Select first and last match by column from a timestamp-ordered table in MySQL

问题

Stackoverflow,

I need your help!

Say I have a table in MySQL that looks something like this:

-------------------------------------------------
 OWNER_ID | ENTRY_ID | VEHICLE | TIME | LOCATION
-------------------------------------------------
1|1|123456|2016-01-01 00:00:00|A
1|2|123456|2016-01-01 00:01:00|B
1|3|123456|2016-01-01 00:02:00|C
1|4|123456|2016-01-01 00:03:00|C
1|5|123456|2016-01-01 00:04:00|B
1|6|123456|2016-01-01 00:05:00|A
1|7|123456|2016-01-01 00:06:00|A
...
1|999|123456|2016-01-01 09:10:00|A
1|1000|123456|2016-01-01 09:11:00|A
1|1001|123456|2016-01-01 09:12:00|B
1|1002|123456|2016-01-01 09:13:00|C
1|1003|123456|2016-01-01 09:14:00|C
1|1004|123456|2016-01-01 09:15:00|B
...

Please note that the table schema is just made up so I can explain what I'm trying to accomplish...

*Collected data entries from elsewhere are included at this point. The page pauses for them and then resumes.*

/-- The connection of the battery: every item at its power-on value in OFF, a held key counted as a press; the first conversion
sequence gives every channel but PANV its value, its first sample outside the limits counted in its run; the start-up estimate sets
Q from the first BATV value by the OCV table and the level index from Q, and the light is dark with the charge cap of that index
(R104, R113, R122, R123, R126, R148, R167, R168, R185). That PANV's raw reading is 0 and AMB's limits are 0 and 0 (log entry 22) and
that the queue of commands, the readings listed and their counter stay (log entry 28) are the model's choices. -/
def Obligations.PowerOnResetEstimatesTheCharge : Prop :=
  ∀ (held : Bool) (r : Readings) (s : State),
    let v := r.batv.toNat * 5000 / 4096
    let perMille := ocvPerMille [3300, 3550, 3650, 3700, 3740, 3780, 3840, 3910, 3990, 4080, 4180] v
    let sampled := fun (c : Channel) (x : ChannelState) =>
      let v := convert c x (readingOf r c).toNat
      { x with
        last := some v, raw := (readingOf r c).toNat, run := if c ≠ .amb ∧ (v < x.low ∨ x.high < v) then 1 else 0 }
    ∃ t, exec (.powerOnReset held r) s = .next t
      ∧ t.platform = { Platform.reset with
          key := if held = true then .pressed else .released, holdTimer := if held = true then some 3000 else none }
      ∧ (t.pool = .reset ∧ t.dram = [] ∧ t.store = .reset ∧ t.window = .reset ∧ t.engine = .reset ∧ t.wave = .reset
        ∧ t.spool = .reset ∧ t.portMain = .reset ∧ t.portStandby = .reset ∧ t.portRadio = .reset ∧ t.linkThreshold = 64)
      ∧ t.monitor = {
          batv := sampled .batv (.fresh 5000 0 3350 5000), bati := sampled .bati (.fresh 6000 (-3000) (-2500) 2500)
          ptemp := sampled .ptemp (.fresh 1400 (-400) 0 500), dtemp := sampled .dtemp (.fresh 1650 (-400) (-400) 1000)
          amb := sampled .amb (.fresh 16384 0 0 0), panv := .fresh 30000 0 14000 16000, period := 16000, elapsed := 0 }
      ∧ t.monitor.batv.last = some (v : Int)
      ∧ (t.charge.q = 5400000 * perMille ∧ t.charge.level = rawIndex t.charge ∧ t.charge.updates = []
        ∧ t.charge.chunk = none ∧ t.charge.params = .reset)
      ∧ t.light = { Light.reset with
          chargeCap := if t.charge.level ≤ 1 then 1023 else if t.charge.level = 2 then 256 else 0 }
      ∧ (t.light.level = 0 ∧ t.light.warmth = 0 ∧ t.light.auto = false ∧ t.light.autoLevel = 0 ∧ t.light.rampLevel = 0
        ∧ t.light.rampWarmth = 0 ∧ t.light.coolDuty = 0 ∧ t.light.warmDuty = 0 ∧ t.light.writer = none
        ∧ t.light.thermalCap = 1023)
      ∧ (t.pending = s.pending ∧ t.inputs = s.inputs ∧ t.samples = s.samples)

/-- A resume completes from SLEEP with steady readings at hand, in ACTIVE or in DOZE as its onward target says: the timers start,
the monitor makes its sequence, a SUSPENDED scrub starts a pass, WAKE_MAIN is asserted unless a main request brought it (ACTIVE) or
the idle timer starts (DOZE), the standby port is told (R160, R161). That State lists the readings is the model's choice (log
entry 1). The halt interval completes with no update live: the timers start and the shutdown page is decided (R163, R164). With a
page to show, a VALID table and PANV sound its update starts at once; with none the page is skipped, and with the light at 0 the
platform enters OFF, here with no restart to follow: main supply, DRAM and waveform table are lost, the main port reset (R165). That
the reset leaves the main port with no transfer (log entry 19) and that the time of the last completed scrub pass goes with the
table (log entry 15) are the model's. -/
def Obligations.PowerUpIntervalsComplete : Prop :=
  ∀ s : State, s.engine.queue = [] → s.portMain.inProcess = none →
    let started : State := { s with
      engine := { s.engine with frameTimer := some (1000000 / s.engine.frameRate) }
      light := { s.light with rampTimer := some 16 } }
    (∀ (o : Onward) (left : Nat) (r : Readings) (rest : List Readings), s.platform.state = .sleep →
      s.platform.powerUp = some ⟨.resume, left⟩ → s.platform.onward = some o → o.radioAlarms = [] →
      s.inputs = r :: rest → SteadyReadings r s.monitor.elapsed s → s.platform.sleepPending = none →
      let t := steadyAfter r s.monitor.elapsed { started with inputs := rest }
      let f := { s.platform with powerUp := none, onward := none }
      let wave := if s.wave.scrub = .suspended then { s.wave with
          scrub := .passing, pass := some ⟨0, 0⟩, scrubTimer := some (1000 * s.wave.scrubPeriod) }
        else s.wave
      (o.toActive = true → exec .resumeComplete s = .next { t with
        platform := { f with state := .active, wakeMain := f.wakeMain || !o.mainRequest }
        wave := wave
        portStandby := offerUnit (.stateChanged .active .sleep o.cause f.clock) s.portStandby })
      ∧ (o.toActive = false → exec .resumeComplete s = .next { t with
        platform := { f with state := .doze, idleTimer := some (1000 * f.sleepDelay) }
        wave := wave
        portStandby := offerUnit (.stateChanged .doze .sleep o.cause f.clock) s.portStandby }))
    ∧ ∀ left : Nat, s.platform.state = .halting → s.platform.powerUp = some ⟨.halt, left⟩ → s.engine.active = [] →
        s.platform.pageDecided = false →
        let decided : State := { started with platform := { s.platform with powerUp := none, pageDecided := true } }
        let shows := s.platform.haltCause = some .level ∨ s.platform.haltCause = some .powerOff
          ∨ s.platform.haltCause = some .key
        let noPage := ¬ shows ∨ (∀ i, i < 24 → (slotAt i s).shutdownRole = false) ∨ s.wave.state ≠ .valid
        (∀ i, shows → i < 24 → (slotAt i s).shutdownRole = true → (∀ j, j < i → (slotAt j s).shutdownRole = false) →
          s.wave.state = .valid → s.monitor.panv.fault = false → (slotAt i s).state = .ready →
          s.store.useCounter < 4294967295 →
          let u : Update :=
            { id := s.engine.nextId, origin := .shutdownPage, requesters := ⟨false, false, false⟩, source := i,
              region := ⟨0, 0, s.pool.width, s.pool.height⟩, mode := .full, phase := .scanning, band := some (bandNow s).1,
              clamped := (bandNow s).2, ghostLimit := s.engine.ghostLimit, changed := 0, frames := 0, index := 0,
              estimate := 0, promoted := false, tiles := [] }
          let y := { slotAt i s with
            state := .showing, showing := (slotAt i s).showing + 1, stamp := some s.store.useCounter }
          exec .haltIntervalComplete s = .next { decided with
            engine := { started.engine with
              active := [u], nextId := if 65535 ≤ s.engine.nextId then 1 else s.engine.nextId + 1 }
            store := { s.store with slots := s.store.slots.set i y, useCounter := s.store.useCounter + 1 } })
        ∧ (noPage → s.light.rampLevel ≠ 0 → exec .haltIntervalComplete s = .next decided)
        ∧ (∀ c, noPage → s.light.rampLevel = 0 → s.platform.haltCause = some c → c ≠ .restart →
            ∃ t, exec .haltIntervalComplete s = .next t
              ∧ t.platform = { s.platform with
                  state := .off, powerUp := none, wakeMain := false, haltCause := none, pageDecided := false }
              ∧ (t.pool = .reset ∧ t.dram = [] ∧ t.store = .reset)
              ∧ t.window = { s.window with
                  entries := [], cursor := none, shown := none, lastTurn := none, aheadArmed := true, behindArmed := true }
              ∧ t.engine = { s.engine with
                  queue := [], active := [], nextId := 1, bus := [], frameTimer := none
                  ghosts := List.replicate 64 s.engine.ghostLimit }
              ∧ t.wave = { WaveTable.reset with scrubPeriod := s.wave.scrubPeriod }
              ∧ t.spool = { Spool.reset with chunkAge := s.spool.chunkAge, titleWake := s.spool.titleWake }
              ∧ (t.light.level = 0 ∧ t.light.rampLevel = 0 ∧ t.light.coolDuty = 0 ∧ t.light.warmDuty = 0
                ∧ t.light.auto = false ∧ t.light.rampTimer = none)
              ∧ (t.charge.updates = [] ∧ t.charge.chunk = none)
              ∧ t.portMain = { s.portMain with
                  transfer := .idle, waiting := []
                  inProcess := s.portMain.inProcess.map (fun q => { q with condemned := true })
                  queue := [], headStarted := false, errors := .empty })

Imagine that from ENTRY_ID 6 through 999, the LOCATION column is "A". All I need for my application is basically rows 1-6, then row 1000 onwards. Everything from row 7 to 999 is unnecessary data that doesn't need to be processed further. What I am struggling to do is either disregard those lines without having to move the processing of the data into my application, or better yet, delete them.

I'm scratching my head with this because:

1) I can't sort by LOCATION then just take the first and last entries, because the time order is important to my application and this will become lost - for example, if I processed this data in this way, I would end up with row 1 and row 1000, losing row 6.

2) I'd prefer to not move the processing of this data to my application, this data is superfluous to my requirements and there is simply no point keeping it if I can avoid it.

Given the above example data, what I want to end up with once I have a solution would be:

-------------------------------------------------
 OWNER_ID | ENTRY_ID | VEHICLE | TIME | LOCATION
-------------------------------------------------
1|1|123456|2016-01-01 00:00:00|A
1|2|123456|2016-01-01 00:01:00|B
1|3|123456|2016-01-01 00:02:00|C
1|4|123456|2016-01-01 00:03:00|C
1|5|123456|2016-01-01 00:04:00|B
1|6|123456|2016-01-01 00:05:00|A
1|1000|123456|2016-01-01 09:11:00|A
1|1001|123456|2016-01-01 09:12:00|B
1|1002|123456|2016-01-01 09:13:00|C
1|1003|123456|2016-01-01 09:14:00|C
1|1004|123456|2016-01-01 09:15:00|B
...

Hopefully I'm making sense here and not missing something obvious!

@Aliester - Is there a way to determine that a row doesn't need to be processed from the data contained within that row?

Unfortunately not.

@O. Jones - It sounds like you're hoping to determine the earliest and latest timestamp in your table for each distinct value of ENTRY_ID, and then retrieve the detail rows from the table matching those timestamps. Is that correct? Are your ENTRY_ID values unique? Are they guaranteed to be in ascending time order? Your query can be made cheaper if that is true. Please, if you have time, edit your question to clarify these points.

I'm trying to find the arrival time at a location, followed by the departure time from that location. Yes, ENTRY_ID is a unique field, but you cannot take it as a given that an earlier ENTRY_ID will equal an earlier timestamp - the incoming data is sent from a GPS unit on a vehicle and is NOT necessarily processed in the order they are sent due to network limitations.

回答1:

This is a tricky problem to solve in SQL because SQL is about sets of data, not sequences of data. It's extra tricky in MySQL because other SQL variants have a synthetic ROWNUM function and MySQL doesn't as of late 2016.

You need the union of two sets of data here.

the set of rows of your database immediately before, in time, a change in location.
the set of rows immediately after a change in location.

To get that, you need to start with a subquery that generates all your rows, ordered by VEHICLE then TIME, with row numbers. (http://sqlfiddle.com/#!9/6c3bc7/2/0) Please notice that the sample data in Sql Fiddle is different from your sample data.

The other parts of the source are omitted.